The problem
Set down exactly the lines below between the line holding "theorem voidSelection_channel_repeatTolerance (s" and the line holding "(s.voidSelection).channel.heads = s.channel.heads", inclusive; no other line belongs in the answer.

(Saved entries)
--- START ---
/-! ### voidSelection -/

@[simp] theorem voidSelection_orderTable (s : State) :
    (s.voidSelection).orderTable = s.orderTable := by
  unfold State.voidSelection; split <;> rfl
@[simp] theorem voidSelection_density (s : State) :
    (s.voidSelection).density = s.density := by
  unfold State.voidSelection; split <;> rfl
@[simp] theorem voidSelection_web (s : State) :
    (s.voidSelection).web = s.web := by
  unfold State.voidSelection; split <;> rfl
@[simp] theorem voidSelection_sort (s : State) :
    (s.voidSelection).sort = s.sort := by
  unfold State.voidSelection; split <;> rfl
@[simp] theorem voidSelection_price (s : State) :
    (s.voidSelection).price = s.price := by
  unfold State.voidSelection; split <;> rfl
@[simp] theorem voidSelection_links (s : State) :
    (s.voidSelection).links = s.links := by
  unfold State.voidSelection; split <;> rfl
@[simp] theorem voidSelection_timeBase (s : State) :
    (s.voidSelection).timeBase = s.timeBase := by
  unfold State.voidSelection; split <;> rfl
@[simp] theorem voidSelection_freeCount (s : State) :
    (s.voidSelection).freeCount = s.freeCount := by
  unfold State.voidSelection; split <;> rfl
@[simp] theorem voidSelection_pending (s : State) :
    (s.voidSelection).pending = s.pending := by
  unfold State.voidSelection; split <;> rfl
@[simp] theorem voidSelection_scheduler_express (s : State) :
    (s.voidSelection).scheduler.express = s.scheduler.express := by
  unfold State.voidSelection; split <;> rfl
@[simp] theorem voidSelection_scheduler_standard (s : State) :
    (s.voidSelection).scheduler.standard = s.scheduler.standard := by
  unfold State.voidSelection; split <;> rfl
@[simp] theorem voidSelection_scheduler_bulk (s : State) :
    (s.voidSelection).scheduler.bulk = s.scheduler.bulk := by
  unfold State.voidSelection; split <;> rfl
@[simp] theorem voidSelection_scheduler_patchCounter (s : State) :
    (s.voidSelection).scheduler.patchCounter = s.scheduler.patchCounter := by
  unfold State.voidSelection; split <;> rfl
@[simp] theorem voidSelection_scheduler_switchPatch (s : State) :
    (s.voidSelection).scheduler.switchPatch = s.scheduler.switchPatch := by
  unfold State.voidSelection; split <;> rfl
@[simp] theorem voidSelection_scheduler_resetPatch (s : State) :
    (s.voidSelection).scheduler.resetPatch = s.scheduler.resetPatch := by
  unfold State.voidSelection; split <;> rfl
@[simp] theorem voidSelection_scheduler_magA (s : State) :
    (s.voidSelection).scheduler.magA = s.scheduler.magA := by
  unfold State.voidSelection; split <;> rfl
@[simp] theorem voidSelection_scheduler_magB (s : State) :
    (s.voidSelection).scheduler.magB = s.scheduler.magB := by
  unfold State.voidSelection; split <;> rfl
@[simp] theorem voidSelection_scheduler_active (s : State) :
    (s.voidSelection).scheduler.active = s.scheduler.active := by
  unfold State.voidSelection; split <;> rfl
@[simp] theorem voidSelection_scheduler_switchRequested (s : State) :
    (s.voidSelection).scheduler.switchRequested = s.scheduler.switchRequested := by
  unfold State.voidSelection; split <;> rfl
@[simp] theorem voidSelection_scheduler_leaderPending (s : State) :
    (s.voidSelection).scheduler.leaderPending = s.scheduler.leaderPending := by
  unfold State.voidSelection; split <;> rfl
@[simp] theorem voidSelection_scheduler_leaderLength (s : State) :
    (s.voidSelection).scheduler.leaderLength = s.scheduler.leaderLength := by
  unfold State.voidSelection; split <;> rfl
@[simp] theorem voidSelection_scheduler_endReserve (s : State) :
    (s.voidSelection).scheduler.endReserve = s.scheduler.endReserve := by
  unfold State.voidSelection; split <;> rfl
@[simp] theorem voidSelection_channel_exposure (s : State) :
    (s.voidSelection).channel.exposure = s.channel.exposure := by
  unfold State.voidSelection; split <;> rfl
@[simp] theorem voidSelection_channel_enabled (s : State) :
    (s.voidSelection).channel.enabled = s.channel.enabled := by
  unfold State.voidSelection; split <;> rfl
@[simp] theorem voidSelection_channel_repeatTolerance (s : State) :
    (s.voidSelection).channel.repeatTolerance = s.channel.repeatTolerance := by
  unfold State.voidSelection; split <;> rfl
@[simp] theorem voidSelection_channel_lastStrobeEnded (s : State) :
    (s.voidSelection).channel.lastStrobeEnded = s.channel.lastStrobeEnded := by
  unfold State.voidSelection; split <;> rfl
@[simp] theorem voidSelection_channel_heads (s : State) :
    (s.voidSelection).channel.heads = s.channel.heads := by
  unfold State.voidSelection; split <;> rfl
@[simp] theorem voidSelection_resampler_gains (s : State) :
    (s.voidSelection).resampler.gains = s.resampler.gains := by
  unfold State.voidSelection; split; · simp only []; split <;> rfl
  · rfl
@[simp] theorem voidSelection_fetch_nextTag (s : State) :
    (s.voidSelection).fetch.nextTag = s.fetch.nextTag := by
  unfold State.voidSelection; split; · simp only []; split <;> rfl
  · rfl
@[simp] theorem voidSelection_fetch_lastFault (s : State) :
    (s.voidSelection).fetch.lastFault = s.fetch.lastFault := by
  unfold State.voidSelection; split; · simp only []; split <;> rfl
  · rfl
@[simp] theorem voidSelection_fetch_faultCount (s : State) :
    (s.voidSelection).fetch.faultCount = s.fetch.faultCount := by
  unfold State.voidSelection; split; · simp only []; split <;> rfl
  · rfl
@[simp] theorem voidSelection_fetch_frameSent (s : State) :
    (s.voidSelection).fetch.frameSent = s.fetch.frameSent := by
  unfold State.voidSelection; split; · simp only []; split <;> rfl
  · rfl
@[simp] theorem voidSelection_fetch_link (s : State) :
    (s.voidSelection).fetch.link = s.fetch.link := by
  unfold State.voidSelection; split; · simp only []; split <;> rfl
  · rfl
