/-- What the Resampler does about the rows of a work it has. -/
theorem rowsSeenTo_planRows {s : State} {w : Work} (h : s.resampler.work = some w) : RowsSeenTo w s s.planRows := by
  constructor
  · intro hn
    have hn := (needs_eq_none h).mpr hn
    have hk : s.resampler.keepRows = { s.resampler with rowA := none, rowB := none } := by unfold Resampler.keepRows; rw [hn]
    have hf : s.fetch.request s.resampler.keepRows = s.fetch := by
      have : s.resampler.keepRows.missing = none := by
        unfold Resampler.missing
        have : s.resampler.keepRows.needs = s.resampler.needs := by rw [hk]; rfl
        rw [this, hn]
      unfold RasterFetch.request
      rw [this]
      split <;> simp_all
    simp only [State.planRows, Same, hf]
    simp [hk]
  · intro p lo hi a b hj hn ha hb
    have hn := (needs_eq_some h).mpr hn
    have hk : s.resampler.keepRows = { s.resampler with
        rowA := if lo = hi then a.or b else a, rowB := if lo = hi then b.or a else b } := by
      unfold Resampler.keepRows; rw [hn]; dsimp only; rw [← ha, ← hb]; split <;> rfl
    have hneeds : s.resampler.keepRows.needs = some (lo, hi) := by rw [← hn, hk]; rfl
    have hh : ∀ k, k = lo ∨ k = hi → ((holds s.resampler.keepRows.rowA k || holds s.resampler.keepRows.rowB k) = true
        ↔ ∃ r, RowHeld s k r) := by
      intro k hkk
      rw [rowHeld_iff, hk, ← holds_filter (r := s.resampler.rowA) hkk, ← holds_filter (r := s.resampler.rowB) hkk, ← ha, ← hb]
      dsimp only
      split
      · rw [holds_or]
      · rfl
    have hwork : s.resampler.keepRows.work = some w := by rw [hk]; exact h
    refine ⟨by rw [State.planRows, hk], by rw [State.planRows, hk], fun hc => ?_, fun row hf hr hc => ?_⟩
    · have hf : s.fetch.request s.resampler.keepRows = s.fetch := by
        unfold RasterFetch.request
        rcases hc with hc | ⟨h1, h2⟩
        · split
          · rename_i h3 _ _; rw [h3] at hc; cases hc
          · rfl
        · have : s.resampler.keepRows.missing = none := by
            unfold Resampler.missing
            rw [hneeds]
            simp [(hh lo (.inl rfl)).mpr h1, (hh hi (.inr rfl)).mpr h2]
          rw [this]
          split <;> simp_all
      simp [State.planRows, Same, hf]
    · have hm : s.resampler.keepRows.missing = some row := by
        unfold Resampler.missing
        rw [hneeds]
        rcases hc with rfl | ⟨rfl, h1⟩
        · have : (holds s.resampler.keepRows.rowA row || holds s.resampler.keepRows.rowB row) = false := by
            rw [Bool.eq_false_iff]; exact fun e => (hh row (.inl rfl)).mp e |>.elim hr
          simp [this]
        · have h2 : (holds s.resampler.keepRows.rowA row || holds s.resampler.keepRows.rowB row) = false := by
            rw [Bool.eq_false_iff]; exact fun e => (hh row (.inr rfl)).mp e |>.elim hr
          simp [h2, (hh lo (.inl rfl)).mpr h1]
      unfold State.planRows RasterFetch.request
      simp only [hf, hwork, hm, hj]
      trivial

theorem refundOf_eq {s : State} {slot : Nat} {o : Order} (ho : s.order? slot = some o) (w : BitVec 24) :
    s.orderTable.refundOf slot w = waivedSum s o w := by
  have hr : s.orderTable.refsOf slot = o.items := by unfold OrderTable.refsOf; rw [show Table.get? _ slot = some o from ho]
  have hi : ∀ n, s.orderTable.item? slot n = (o.items[n]?).bind (Table.get? s.orderTable.items) := by
    intro n; unfold OrderTable.item? OrderTable.itemRef?; rw [show Table.get? _ slot = some o from ho]; rfl
  unfold OrderTable.refundOf OrderTable.numberedItems waivedSum
  rw [hr]
  generalize List.range o.items.length = l
  induction l with
  | nil => rfl
  | cons n l ih =>
    simp only [List.filterMap_cons, List.map_cons, List.sum_cons, hi, inWaiveSet] at ih ⊢
    cases (o.items[n]?).bind (Table.get? s.orderTable.items) with
    | none => simpa only [Option.map_none, Nat.zero_add] using ih
    | some i =>
      simp only [Option.map_some, List.filter_cons]
      by_cases hw : w.getLsbD n = true ∧ i.waived = false
      · simp only [hw.1, hw.2, Bool.not_false, Bool.and_self, if_true, and_self, List.map_cons, List.sum_cons, ih]
      · have : (w.getLsbD n && !i.waived) = false := by
          cases h1 : w.getLsbD n <;> cases h2 : i.waived <;> simp_all
        simp only [this, Bool.false_eq_true, if_false, if_neg hw, Nat.zero_add]; exact ih

theorem isCeiling_ceilDiv {a b : Nat} (hb : 0 < b) : IsCeiling a b (ceilDiv a b) := by
  unfold IsCeiling ceilDiv
  refine ⟨?_, fun k hk => ?_⟩
  · have := Nat.div_add_mod (a + b - 1) b
    have := Nat.mod_lt (a + b - 1) hb
    rw [Nat.mul_comm]; omega
  · rw [Nat.div_le_iff_le_mul_add_pred hb]
    rw [Nat.mul_comm] at hk; omega

theorem isCeiling_unique {a b c d : Nat} (h : IsCeiling a b c) (k : IsCeiling a b d) : c = d :=
  Nat.le_antisymm (h.2 d k.1) (k.2 c h.1)

theorem isStep_iff {mode : Mode} {w h wp lp step : Nat} (hw : 0 < wp) (hl : 0 < lp) :
    IsStep mode w h wp lp step ↔ step = stepFor mode w h wp lp := by
  cases mode
  · exact Iff.rfl
  · constructor
    · rintro ⟨a, b, ha, hb, rfl⟩
      rw [isCeiling_unique ha (isCeiling_ceilDiv hw), isCeiling_unique hb (isCeiling_ceilDiv hl)]; rfl
    · rintro rfl
      exact ⟨_, _, isCeiling_ceilDiv hw, isCeiling_ceilDiv hl, rfl⟩

/-- Where every copy is counted, the copies of any segments of the map are counted on web. -/
theorem copiesOnWeb_of_counted {s : State} (h : CopiesCounted s) (hp : PoolAndGross s) {segs : List Segment}
    (hs : segs.Sublist s.web.map) : CopiesOnWeb segs s := by
  intro g hg slot n copy hk
  obtain ⟨o, ho, hn⟩ := h.2 g (hs.subset hg) slot n copy hk
  have hr : o.items[n]? = some o.items[n] := List.getElem?_eq_getElem hn
  have hmem : o.items[n] ∈ s.orderTable.items.map Prod.fst :=
    hp.2.2.2.1.subset (List.mem_flatMap.mpr ⟨(slot, o), mem_of_get? ho, List.getElem_mem hn⟩)
  obtain ⟨i, hi⟩ := Option.isSome_iff_exists.mp (get?_isSome_iff.mpr hmem)
  exact ⟨o, _, i, ho, hr, hi, (h.1 slot o n _ i ho hr hi).1 ▸ hs.countP_le⟩

/-! ## Attention -/

/-- The records of a table whose numbers rise below a limit, counted by number and counted in the table. -/
theorem countP_range_get? {α : Type} {t : Table α} {limit : Nat} (f : α → Bool) (h : (t.map Prod.fst).Pairwise (· < ·))
    (hl : ∀ p ∈ t, p.1 < limit) :
    (List.range limit).countP (fun k => (Table.get? t k).any f) = (t.filter fun p => f p.2).length := by
  induction t with
  | nil => simp
  | cons p t ih =>
    obtain ⟨j, a⟩ := p
    rw [List.map_cons, List.pairwise_cons] at h
    have hj : Table.get? t j = none := by
      cases hc : Table.get? t j with
      | none => rfl
      | some b => exact absurd (h.1 j (List.mem_map_of_mem (mem_of_get? hc))) (Nat.lt_irrefl j)
    have hlt : j < limit := hl (j, a) (by simp)
    have ih := ih h.2 fun p hp => hl p (by simp [hp])
    have step : ∀ k, (Table.get? ((j, a) :: t) k).any f = ((decide (k = j) && f a) || (Table.get? t k).any f) := by
      intro k
      rw [get?_cons]
      by_cases hk : j = k
      · subst hk; simp [hj]
      · have : ¬ k = j := fun e => hk e.symm
        simp [hk, this]
    have hcount : (List.range limit).countP (fun k => decide (k = j) && f a) = if f a then 1 else 0 := by
      cases f a
      · simp
      · simp only [Bool.and_true, if_true]
        have := List.count_eq_one_of_mem List.nodup_range (List.mem_range.mpr hlt)
        rw [List.count_eq_countP] at this
        rw [← this]
        exact List.countP_congr fun k _ => by simp
    have hdisj : (List.range limit).countP (fun k => (decide (k = j) && f a) || (Table.get? t k).any f)
        = (List.range limit).countP (fun k => decide (k = j) && f a)
          + (List.range limit).countP (fun k => (Table.get? t k).any f) := by
      generalize List.range limit = l
      induction l with
      | nil => rfl
      | cons k l ih =>
        simp only [List.countP_cons, ih]
        by_cases hk : k = j
        · subst hk; simp [hj]; omega
        · simp [hk]; omega
    simp only [step, hdisj, hcount, ih, List.filter_cons]
    split <;> simp_all [Nat.add_comm]

theorem flagOf_eq (c : Cause) (link : Link) (o : Order) (h : c = .orderFaulted ∨ c = .cancelDone ∨ c = .binShortage
    ∨ c = .orderComplete) (hc : c ∈ priorities link) : c.flagOf link o = flagSet link c o := by
  rcases h with rfl | rfl | rfl | rfl <;> cases link <;> first | rfl | exact absurd hc (by decide)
--- END ---
Result
@[simp] theorem voidSelection_channel_repeatTolerance (s : State) :
    (s.voidSelection).channel.repeatTolerance = s.channel.repeatTolerance := by
  unfold State.voidSelection; split <;> rfl
@[simp] theorem voidSelection_channel_lastStrobeEnded (s : State) :
    (s.voidSelection).channel.lastStrobeEnded = s.channel.lastStrobeEnded := by
  unfold State.voidSelection; split <;> rfl
@[simp] theorem voidSelection_channel_heads (s : State) :
    (s.voidSelection).channel.heads = s.channel.heads := by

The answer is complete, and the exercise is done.